- _Brief_: Copy exactly the stretch of data below from the line with "peerBox := BitVec.ofNat" through the line with "if !(pedLeased s", including both of those lines.

Saved data entries
-- ==== Sys2Proof/Machine/Windows.lean ====
section
/-! DEFINITION. Remote windows (R69, R70, R264-R273): WIN_OPEN and WIN_CLOSE, WIN_PUT and WIN_GET with their units,
requests and tags, what the target does with an access, the answer of a horizon to any request (R204), and TAG_GRANT for
every pool (R206, R207, R270). -/

namespace Sys2Proof.Machine

open Sys2Proof

/-! ## Opening and closing (R264-R266) -/

/-- The member grains of a KIND 0 window, in ascending logical id (R265). -/
def winMembers (s : State) (w : Win) : List Nat :=
  match pedOf s w.ctx w.target with
  | .ok l => (pedSetGrains l).mergeSort (fun a b => a ≤ b)
  | .error _ => []

def winTotal (s : State) (w : Win) : Nat := if w.kind = 0 then w.size * (winMembers s w).length else w.size

/-- R69: a grain of the set holds 8 open scratchpad windows already. -/
def grainWinsFull (s : State) (l : PedSet) : Bool :=
  let ws := (s.fab.wins.filter (fun e => e.2.kind == 0)).filterMap (fun e =>
    match pedOf s e.2.ctx e.2.target with | .ok q => some q | .error _ => none)
  7 < ws.length && (pedSetGrains l).any (fun g => 8 ≤ (ws.filter (fun q => pedSetMem q g)).length)

/-- The lowest number from `n` on, among `fuel`, that no window has. -/
def freeWin (m : NatMap Win) : Nat → Nat → Option Nat
  | _, 0 => none
  | n, fuel + 1 => if (nmGet m n).isNone then some n else freeWin m (n + 1) fuel

def boxBad (b : Nat) : Bool := (List.range 4).any (fun d => bits b (8 * d + 4) 4 < bits b (8 * d) 4)

/-- R267: a move of the object under way would give a granule of the window's range a home in HZ3 or HZ4 or, where the
window grants write, make the object RDONLY. -/
def breaksWin (h : W32) (off size : Nat) (write : Bool) (m : Mig) : Bool :=
  m.handle == h &&
    ((2 < m.hzn && m.left.any (fun x => 65536 * x.granule < off + size && off < 65536 * (x.granule + 1))) ||
      (write && (match m.apply with | some (_, _, _, ro, _) => ro | none => false)))

/-- A move is given up: what it had copied is freed, and its command completes with NOT_PERMITTED. -/
def dropMove (m : Mig) (s : State) : State :=
  match objOf s m.handle with
  | none => s
  | some o =>
    let unit (j : Nat) : Nat :=
      if m.hzn = 3 then s.hz.drives.getD ((j + o.idx) % max s.hz.drives.length 1) 0 else if m.hzn = 4 then m.unit else 0
    let mine (j : Nat) : Bool := m.left.any (fun x => x.granule == j)
    let s := dropCopy m.handle (fun w => match w with | .move j => mine j | _ => false) s
    let s := m.left.foldl (fun s x => freeHome { granOf o x.granule with hzn := m.hzn, unit := unit x.granule, loc := x.frame } s) s
    let s := updObj m.handle (fun o => { o with
      gran := (List.zip o.gran (List.range o.gran.length)).map (fun e => if mine e.2 then { e.1 with mig := false } else e.1) }) s
    let s := updHz (fun z => { z with migs := z.migs.filter (fun y => !(y.handle == m.handle && y.cid == m.cid)) }) s
    match m.cid with
    | some cid => finish0 cid stNOT_PERMITTED s
    | none => s

/-- R265, R267: a window opens onto an object that is being moved; a move that the window forbids ends, and what it has
not switched stays where it is. DESIGN CHOICE (log 95). -/
def endBreaking (h : W32) (off size : Nat) (write : Bool) (s : State) : State :=
  (s.hz.migs.filter (breaksWin h off size write)).foldl (fun s m => dropMove m s) s

/-- WIN_OPEN. DEDUCED (log 95). -/
def doWinOpen (cid : Nat) (s : State) : State :=
  match ready s cid 0x40 with
  | none => s
  | some c =>
    let s := startCmd cid s
    let p := c.param
    let ctx := c.ctx.getD 0
    let kind := u8 p 0
    let rights := u8 p 1
    let pm := u8 p 2
    let target : W32 := BitVec.ofNat 32 (u32 p 8)
    let off := u64 p 12
    let size := u64 p 20
    let map : W32 := BitVec.ofNat 32 (u32 p 32)
    let open_ (s : State) : State :=
      let bitmap := if pm = 1 then (match ownObj s ctx map with | some o => some (objRead s o 0 2048) | none => none) else none
      let w : Win := { ctx := ctx, kind := kind, rights := rights, peerMap := bitmap,
                       peerBox := BitVec.ofNat 32 (u32 p 28), key := BitVec.ofNat 32 (u32 p 4), target := target,
                       off := off, size := size, closing := none }
      match freeWin s.fab.wins 0 4096 with
      | none => finish0 cid stNO_RESOURCE s
      | some n => finish cid stOK (leBytes 2 n) (updFab (fun b => { b with wins := nmSet n w b.wins }) s)
    if 1 < kind || rights = 0 || 3 < rights || 1 < pm || u8 p 3 ≠ 0 || !(allZero (p.drop 36)) || u32 p 4 = 0 ||
        (pm = 0 && boxBad (u32 p 28)) then finish0 cid stBAD_PARAM s
    else if pm = 1 && (match ownObj s ctx map with | some _ => false | none => true) then
      finish0 cid stNOT_PERMITTED s
    else if kind = 0 then
      match pedOf s ctx target with
      | .error .unknown => finish0 cid stNOT_PERMITTED s
      | .error _ => finish0 cid stBAD_PARAM s
      | .ok l =>
        let room := match ctxOf s ctx with | some x => x.rsize * 16384 | none => 0
        if !(pedLeased s ctx l) then finish0 cid stNOT_PERMITTED s
        else if off % 32 ≠ 0 || size % 32 ≠ 0 || room < off + size || 2 ^ 40 < size * pedSetCount l then
          finish0 cid stBAD_PARAM s
        else if grainWinsFull s l then finish0 cid stNO_RESOURCE s
        else open_ s
    else
      match ownObj s ctx target with
      | none => finish0 cid stNOT_PERMITTED s
      | some o =>
        if (o.gran.any (fun g => g.hzn != 1 && g.hzn != 2)) || (bitAt rights 1 && o.rdonly) || o.size < off + size || 2 ^ 40 < size then finish0 cid stBAD_PARAM s
        else if (freeWin s.fab.wins 0 4096).isNone then finish0 cid stNO_RESOURCE s
        else open_ (endBreaking target off size (bitAt rights 1) s)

- _Reply to the task_:
                       peerBox := BitVec.ofNat 32 (u32 p 28), key := BitVec.ofNat 32 (u32 p 4), target := target,
                       off := off, size := size, closing := none }
      match freeWin s.fab.wins 0 4096 with
      | none => finish0 cid stNO_RESOURCE s
      | some n => finish cid stOK (leBytes 2 n) (updFab (fun b => { b with wins := nmSet n w b.wins }) s)
    if 1 < kind || rights = 0 || 3 < rights || 1 < pm || u8 p 3 ≠ 0 || !(allZero (p.drop 36)) || u32 p 4 = 0 ||
        (pm = 0 && boxBad (u32 p 28)) then finish0 cid stBAD_PARAM s
    else if pm = 1 && (match ownObj s ctx map with | some _ => false | none => true) then
      finish0 cid stNOT_PERMITTED s
    else if kind = 0 then
      match pedOf s ctx target with
      | .error .unknown => finish0 cid stNOT_PERMITTED s
      | .error _ => finish0 cid stBAD_PARAM s
      | .ok l =>
        let room := match ctxOf s ctx with | some x => x.rsize * 16384 | none => 0
        if !(pedLeased s ctx l) then finish0 cid stNOT_PERMITTED s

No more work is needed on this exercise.